(Records shown Opens)

theorem test_rdbyte_failure_keeps_data :
    let t := run .rdbyte { start 20 [ack, st 0x08, nak] with data := 0xA5 }
    t.trace = [.prim .wrb true, ST 0x08, .data none] ∧ t.data = 0xA5 ∧ t.cause = 1 := by decide

/-! ### Byte strings (V17, V18) -/

theorem test_rdbytes_stops_at_the_third :
    let t := run (.rdbytes 3) (withBuf [0, 0, 0xEE] (start 20 [ack, st 0x08, st 0xA5, ack, st 0x08, st 0x3C, nak]))
    t.bufBytes 3 = [0xA5, 0x3C, 0xEE] ∧ t.resOk = false ∧ t.cause = 1 ∧ t.data = 0 := by decide

theorem test_rdbytes_zero : (run (.rdbytes 0) (start 20 [])).trace = [] ∧ (run (.rdbytes 0) (start 20 [])).resOk = true := by
  decide

theorem test_wrbytes_two :
    let t := run (.wrbytes 2) (withBuf [0x4E, 0x7F] (start 20 [ack, st 0x08, ack, st 0x08]))
    t.trace = [.prim (.wwb 0x4E) true, ST 0x08, .prim (.wwb 0x7F) true, ST 0x08] ∧ t.resOk = true := by decide

theorem test_wrbytes_second_fails :
    let t := run (.wrbytes 3) (withBuf [0x4E, 0x7F, 0x11] (start 20 [ack, st 0x08, nak]))
    t.trace = [.prim (.wwb 0x4E) true, ST 0x08, .prim (.wwb 0x7F) false] ∧ t.cause = 1 := by decide

/-! ### SKIP and SELECT (V19) -/

theorem test_skip : (run .skip (start 20 [ack, st 0x08])).trace = [.prim (.wwb 0xCC) true, ST 0x08] := by decide

theorem test_select_fourth_fails :
    let t := run .select (withBuf devA.toList (start 20 [ack, st 0x08, ack, st 0x08, ack, st 0x08, nak]))
    t.trace = [.prim (.wwb 0x55) true, ST 0x08, .prim (.wwb 0x28) true, ST 0x08, .prim (.wwb 0x01) true, ST 0x08,
      .prim (.wwb 0x00) false] ∧ t.cause = 1 := by decide

/-! ### SEARCH and RSTSRCH (V30, V37, R140) -/

theorem test_search_one_device :
    let t := run .search (start 20 (searchAnswers devA))
    t.resOk = true ∧ t.rom = devA ∧ t.ld = 0 ∧ t.ldf = true ∧ t.bufBytes 8 = devA.toList ∧ t.trace.length = 133 ∧
    t.trace.take 8 = [ST 0x08, .prim .wrs true, ST 0x0A, .prim (.wwb 0xF0) true, ST 0x0A, .prim (.wt true) true, ST 0x4A,
      .prim (.wt false) true] := by decide +kernel

theorem test_search_collision :
    let t := run .search { start 20 [st 0x08, ack, st 0x0A, ack, st 0x0A, ack, st 0xEA] with
      rom := #v[1, 2, 3, 4, 5, 6, 7, 8], ld := 5 }
    t.trace = [ST 0x08, .prim .wrs true, ST 0x0A, .prim (.wwb 0xF0) true, ST 0x0A, .prim (.wt true) true, ST 0xEA] ∧
    t.cause = 3 ∧ t.rom = #v[0, 0, 0, 0, 0, 0, 0, 0] ∧ t.ld = 0 ∧ t.ldf = false := by decide +kernel

theorem test_rstsrch :
    let t := run .rstsrch { start 20 [] with rom := devB, ldf := true }
    t.rom = #v[0, 0, 0, 0, 0, 0, 0, 0] ∧ t.ld = 0 ∧ t.ldf = false ∧ t.trace = [] ∧ t.resOk = true := by decide

/-! ### ATTACH (V45), CRC8 and VERIFY (V1, V5, V6) -/

theorem test_attach_leaves_edges :
    let t := run (.attach true) { start 20 [] with sdSeen := true }
    t.cbEn = true ∧ t.sdSeen = true ∧ t.trace = [] := by decide

theorem test_attach_zero : (run (.attach false) { start 20 [] with cbEn := true }).cbEn = false := by decide

theorem test_crc8_seven :
    (run (.crc8 7) (withBuf [0x02, 0x1C, 0xB8, 0x01, 0, 0, 0] (start 20 []))).data = 0xA2 := by decide +kernel
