/-- R57 and R58: a word access is two byte accesses, the high byte first, at the lower address; the
address after 0xFFFF is 0x0000. -/
def Obligations.WordAccessIsTwoByteAccesses : Prop :=
  (∀ (s : State) (a : Word),
    readWord s a =
      (wordOfBytes (readByte s a).1 (readByte (readByte s a).2 (a + 1)).1,
        (readByte (readByte s a).2 (a + 1)).2)) ∧
  (∀ (s : State) (a u : Word),
    writeWord s a u = writeByte (writeByte s a (highByte u)) (a + 1) (lowByte u)) ∧
  (∀ hi lo : Byte, (wordOfBytes hi lo).toNat = 256 * hi.toNat + lo.toNat) ∧
  (∀ u : Word, (highByte u).toNat = u.toNat / 256 ∧ (lowByte u).toNat = u.toNat % 256) ∧
  (0xFFFF : Word) + 1 = 0x0000

/-- R59: a word written at an address clear of the ports reads back whole, its high byte at that address
and its low byte at the next. -/
def Obligations.WordRoundTripIsBigEndian : Prop :=
  ∀ (s : State) (a u : Word), clearOfPorts a → clearOfPorts (a + 1) →
    (readWord (writeWord s a u) a).1 = u ∧
    (readByte (writeWord s a u) a).1.toNat = u.toNat / 256 ∧
    (readByte (writeWord s a u) (a + 1)).1.toNat = u.toNat % 256

/-- R64: a read of a byte of Ram gives the latest write to it; a later write to any other address, the two
ports included, does not change it. A write to any address leaves what every other address reads. -/
def Obligations.RamReadsLatestWrite : Prop :=
  ∀ (s : State) (a i : Word) (b b' : Byte), i ≠ a →
    (clearOfPorts a →
      (readByte (writeByte s a b) a).1 = b ∧
      (readByte (writeByte (writeByte s a b) i b') a).1 = b) ∧
    (readByte (writeByte s a b) i).1 = (readByte s i).1

/-- R53, R56: bytes written to the output port stand in StdOut in the order written, from the cursor on,
and the cursor moves by their number modulo 256; every other entry of StdOut reads as before, and nothing
else changes. -/
def Obligations.OutputBytesStandInOrder : Prop :=
  ∀ (bs : List Byte) (s : State), bs.length ≤ 256 →
    let t := bs.foldl (fun s b => writeByte s outPort b) s
    t.outCur.toNat = (s.outCur.toNat + bs.length) % 256 ∧
    (∀ i, i < bs.length → bs[i]? = some (t.stdOut.read ((s.outCur.toNat + i) % 256))) ∧
    (∀ k, (∀ i, i < bs.length → k ≠ (s.outCur.toNat + i) % 256) →
      t.stdOut.read k = s.stdOut.read k) ∧
    { t with stdOut := s.stdOut, outCur := s.outCur } = s

/-! ### Flags and arithmetic -/

/-- R150 to R153, and what they say of the signed and unsigned readings: N is the sign, C an unsigned sum
out of range, V a signed sum out of range. -/
def Obligations.FlagFunctions : Prop :=
  ∀ a b : Word,
    (isNegative a = true ↔ a.toNat / 2 ^ 15 % 2 = 1) ∧
    (isZero a = true ↔ a = 0x0000) ∧
    (isCarry a b = true ↔ a.toNat + b.toNat > 0xFFFF) ∧
    (isOverflow a b = true ↔
      a.getLsbD 15 = b.getLsbD 15 ∧ (a + b).getLsbD 15 ≠ a.getLsbD 15) ∧
    (isNegative a = true ↔ a.toInt < 0) ∧
    (isOverflow a b = true ↔ a.toInt + b.toInt < -32768 ∨ 32767 < a.toInt + b.toInt)

/-- R154: V of the unary instructions, under each setting of `P_UNARY_V`. -/
def Obligations.UnaryOverflowSettings : Prop :=
  (∀ before after : Word,
    signChange before after = (before.getLsbD 15 != after.getLsbD 15)) ∧
  (∀ (op : UnaryOp) (old : Bool) (before after : Word),
    unaryOverflow .signChange op old before after = signChange before after) ∧
  (∀ (old : Bool) (before after : Word),
    unaryOverflow .pep9Overflow .neg old before after = (before == 0x8000) ∧
    unaryOverflow .pep9Overflow .asl old before after =
      (before.getLsbD 15 != before.getLsbD 14) ∧
    unaryOverflow .pep9Overflow .asr old before after = old ∧
    unaryOverflow .pep9Overflow .rol old before after = old ∧
    unaryOverflow .pep9Overflow .ror old before after = old) ∧
  (∀ before : Word, signChange before (asl16 before).1 = (before.getLsbD 15 != before.getLsbD 14))

/-- R156: subtraction is addition of the negation, with its corner cases. -/
def Obligations.SubtractionCorners : Prop :=
  ∀ a b : Word,
    sub16 a b = add16 a (neg16 b) ∧ subV a b = isOverflow a (neg16 b) ∧
    subC a b = isCarry a (neg16 b) ∧
    sub16 a b = a - b ∧
    subC a 0 = false ∧ (b ≠ 0 → subC a b = decide (b.toNat ≤ a.toNat)) ∧
    subV a 0x8000 = a.getLsbD 15 ∧ subV 0xFFFF 0x8000 = true

/-- R157 to R164: the results of the arithmetic-logic unit as numbers, and the bit each shift evicts. -/
def Obligations.ArithmeticLogicUnit : Prop :=
  ∀ (a b : Word) (c : Bool),
    (add16 a b).toNat = (a.toNat + b.toNat) % 0x10000 ∧
    (∀ i, (and16 a b).getLsbD i = (a.getLsbD i && b.getLsbD i)) ∧
    (∀ i, (or16 a b).getLsbD i = (a.getLsbD i || b.getLsbD i)) ∧
    (not16 a).toNat = 0xFFFF - a.toNat ∧
    (neg16 a).toNat = (0x10000 - a.toNat) % 0x10000 ∧
    ((asl16 a).1.toNat = 2 * a.toNat % 0x10000 ∧ (asl16 a).2 = a.getLsbD 15) ∧
    ((asr16 a).1.toInt = a.toInt / 2 ∧ (asr16 a).2 = a.getLsbD 0) ∧
    ((rol16 a c).1.toNat = (2 * a.toNat + c.toNat) % 0x10000 ∧ (rol16 a c).2 = a.getLsbD 15) ∧
    ((ror16 a c).1.toNat = a.toNat / 2 + 0x8000 * c.toNat ∧ (ror16 a c).2 = a.getLsbD 0)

(Records shown Closes)

- _Exercise details_
Above are the records; copy every line in them that holds the word "kernel".

- _The completed task_
      .prim (.wt false) true] := by decide +kernel
    t.cause = 3 ∧ t.rom = #v[0, 0, 0, 0, 0, 0, 0, 0] ∧ t.ld = 0 ∧ t.ldf = false := by decide +kernel
    (run (.crc8 7) (withBuf [0x02, 0x1C, 0xB8, 0x01, 0, 0, 0] (start 20 []))).data = 0xA2 := by decide +kernel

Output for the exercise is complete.